theorem State.spillPart_fr (s : State) (i : Nat) : (State.spillPart s i).pending = s.pending ∧ (State.spillPart s i).flash = s.flash ∧ (State.spillPart s i).coldOpt = s.coldOpt ∧ (State.spillPart s i).imsic = s.imsic ∧ (State.spillPart s i).dm = s.dm ∧ (State.spillPart s i).fx = s.fx ∧ (State.spillPart s i).ctu = s.ctu ∧ (State.spillPart s i).links = s.links ∧ (State.spillPart s i).aplicS = s.aplicS ∧ (State.spillPart s i).aplicN = s.aplicN ∧ (State.spillPart s i).credits = s.credits ∧ (State.spillPart s i).pkts = s.pkts ∧ (State.spillPart s i).resp = s.resp ∧ (State.spillPart s i).out = s.out ∧ (State.spillPart s i).fabric = s.fabric ∧ (State.spillPart s i).files = s.files := by
  generalize h : State.spillPart s i = u
  unfold State.spillPart at h
  split at h
  · rw [← h]; simp
  · dsimp only at h
    split at h <;> rename_i e <;> have e := congrArg Prod.snd e <;> dsimp only at e <;> subst e <;> rw [← h] <;> simp [kept @State.draw_fr, kept @State.eng'_fr, kept @State.fixRun_fr, kept @State.moveFlits_fr, kept @State.spillPlace_fr]

theorem State.drainRecv_fr (s : State) (n : Nat) : (State.drainRecv s n).pending = s.pending ∧ (State.drainRecv s n).flash = s.flash ∧ (State.drainRecv s n).coldOpt = s.coldOpt ∧ (State.drainRecv s n).imsic = s.imsic ∧ (State.drainRecv s n).dm = s.dm ∧ (State.drainRecv s n).fx = s.fx ∧ (State.drainRecv s n).ctu = s.ctu ∧ (State.drainRecv s n).links = s.links ∧ (State.drainRecv s n).aplicS = s.aplicS ∧ (State.drainRecv s n).aplicN = s.aplicN ∧ (State.drainRecv s n).credits = s.credits ∧ (State.drainRecv s n).pkts = s.pkts ∧ (State.drainRecv s n).resp = s.resp ∧ (State.drainRecv s n).out = s.out ∧ (State.drainRecv s n).fabric = s.fabric ∧ (State.drainRecv s n).files = s.files := by
  have k {β : Type} (g : State → β) (hg : ∀ s i, g (State.spillOne s n i) = g s) (hp : ∀ s i, g (State.spillPart s i) = g s) :
      g (State.drainRecv s n) = g s := by
    simp only [State.drainRecv]
    rw [foldl_keeps g, foldl_keeps g]
    · intro s i
      (repeat' split) <;> first | rfl | exact hg _ _
    · intro s i
      (repeat' split) <;> first | rfl | exact hp _ _
  (repeat' apply And.intro) <;> (refine k _ (fun s i => ?_) (fun s i => ?_) <;> simp [kept @State.spillOne_fr, kept @State.spillPart_fr])

theorem State.takeExchange_fr (s : State) (n : Nat) : (State.takeExchange s n).pending = s.pending ∧ (State.takeExchange s n).flash = s.flash ∧ (State.takeExchange s n).coldOpt = s.coldOpt ∧ (State.takeExchange s n).imsic = s.imsic ∧ (State.takeExchange s n).dm = s.dm ∧ (State.takeExchange s n).fx = s.fx ∧ (State.takeExchange s n).ctu = s.ctu ∧ (State.takeExchange s n).links = s.links ∧ (State.takeExchange s n).aplicS = s.aplicS ∧ (State.takeExchange s n).aplicN = s.aplicN ∧ (State.takeExchange s n).credits = s.credits ∧ (State.takeExchange s n).pkts = s.pkts ∧ (State.takeExchange s n).resp = s.resp ∧ (State.takeExchange s n).out = s.out ∧ (State.takeExchange s n).fabric = s.fabric ∧ (State.takeExchange s n).files = s.files := by
  generalize h : State.takeExchange s n = u
  unfold State.takeExchange at h
  (try dsimp only at h); (repeat' split at h) <;> rw [← h] <;> simp [kept @State.cbWrite_fr, kept @State.drainRecv_fr, kept @State.eng'_fr, kept @State.moveFlits_fr, kept @State.setSlice_fr]

@[simp] theorem recvRows_beside (t : Task) (q : RMsg) (k : Nat) : KeepsM State.beside (recvRows t q k) := by
  unfold recvRows; (repeat' (first | with_reducible exact keepsM_pure _ _ | with_reducible exact keepsM_throw _ _ | with_reducible exact keepsM_get _ | with_reducible refine keepsM_bind ?_ (fun _ => ?_) | with_reducible refine keepsM_mapM (fun _ => ?_) _ | with_reducible refine keepsM_forM (fun _ => ?_) _ | with_reducible refine keepsM_foldlM (fun _ _ => ?_) _ _ | with_reducible refine doSt_keeps _ (fun _ => ?_) | with_reducible refine askSt_keeps _ (fun _ => ?_) | (simp [kept @pread_fr]; done) | (simp [*, kept @pread_fr]; done) | split | dsimp only))

@[simp] theorem recvRows_apart (t : Task) (q : RMsg) (k : Nat) : KeepsM State.apart (recvRows t q k) := by
  unfold recvRows; (repeat' (first | with_reducible exact keepsM_pure _ _ | with_reducible exact keepsM_throw _ _ | with_reducible exact keepsM_get _ | with_reducible refine keepsM_bind ?_ (fun _ => ?_) | with_reducible refine keepsM_mapM (fun _ => ?_) _ | with_reducible refine keepsM_forM (fun _ => ?_) _ | with_reducible refine keepsM_foldlM (fun _ _ => ?_) _ _ | with_reducible refine doSt_keeps _ (fun _ => ?_) | with_reducible refine askSt_keeps _ (fun _ => ?_) | (simp [kept @pread_fr]; done) | (simp [*, kept @pread_fr]; done) | split | dsimp only))

theorem recvRows_fr (t : Task) (q : RMsg) (k : Nat) : KeepsM State.eng (recvRows t q k) ∧ KeepsM State.free (recvRows t q k) := by
  refine ⟨?_, ?_⟩ <;> (unfold recvRows; (repeat' (first | with_reducible exact keepsM_pure _ _ | with_reducible exact keepsM_throw _ _ | with_reducible exact keepsM_get _ | with_reducible refine keepsM_bind ?_ (fun _ => ?_) | with_reducible refine keepsM_mapM (fun _ => ?_) _ | with_reducible refine keepsM_forM (fun _ => ?_) _ | with_reducible refine keepsM_foldlM (fun _ _ => ?_) _ _ | with_reducible refine doSt_keeps _ (fun _ => ?_) | with_reducible refine askSt_keeps _ (fun _ => ?_) | (simp [kept @pread_fr]; done) | (simp [*, kept @pread_fr]; done) | split | dsimp only)))

@[simp] theorem drawRows_beside (k : Nat) : KeepsM State.beside (drawRows k) := by
  unfold drawRows; (repeat' (first | with_reducible exact keepsM_pure _ _ | with_reducible exact keepsM_throw _ _ | with_reducible exact keepsM_get _ | with_reducible refine keepsM_bind ?_ (fun _ => ?_) | with_reducible refine keepsM_mapM (fun _ => ?_) _ | with_reducible refine keepsM_forM (fun _ => ?_) _ | with_reducible refine keepsM_foldlM (fun _ _ => ?_) _ _ | with_reducible refine doSt_keeps _ (fun _ => ?_) | with_reducible refine askSt_keeps _ (fun _ => ?_) | (simp [kept @State.draw_fr]; done) | (simp [*, kept @State.draw_fr]; done) | split | dsimp only))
· · ·
WORK ITEM.
Every line from the one containing "theorem recvRows_fr (t" through the end of the entries above must be echoed exactly, with both ends kept.

RESPONSE FOR THIS EXERCISE.
theorem recvRows_fr (t : Task) (q : RMsg) (k : Nat) : KeepsM State.eng (recvRows t q k) ∧ KeepsM State.free (recvRows t q k) := by
  refine ⟨?_, ?_⟩ <;> (unfold recvRows; (repeat' (first | with_reducible exact keepsM_pure _ _ | with_reducible exact keepsM_throw _ _ | with_reducible exact keepsM_get _ | with_reducible refine keepsM_bind ?_ (fun _ => ?_) | with_reducible refine keepsM_mapM (fun _ => ?_) _ | with_reducible refine keepsM_forM (fun _ => ?_) _ | with_reducible refine keepsM_foldlM (fun _ _ => ?_) _ _ | with_reducible refine doSt_keeps _ (fun _ => ?_) | with_reducible refine askSt_keeps _ (fun _ => ?_) | (simp [kept @pread_fr]; done) | (simp [*, kept @pread_fr]; done) | split | dsimp only)))

@[simp] theorem drawRows_beside (k : Nat) : KeepsM State.beside (drawRows k) := by
  unfold drawRows; (repeat' (first | with_reducible exact keepsM_pure _ _ | with_reducible exact keepsM_throw _ _ | with_reducible exact keepsM_get _ | with_reducible refine keepsM_bind ?_ (fun _ => ?_) | with_reducible refine keepsM_mapM (fun _ => ?_) _ | with_reducible refine keepsM_forM (fun _ => ?_) _ | with_reducible refine keepsM_foldlM (fun _ _ => ?_) _ _ | with_reducible refine doSt_keeps _ (fun _ => ?_) | with_reducible refine askSt_keeps _ (fun _ => ?_) | (simp [kept @State.draw_fr]; done) | (simp [*, kept @State.draw_fr]; done) | split | dsimp only))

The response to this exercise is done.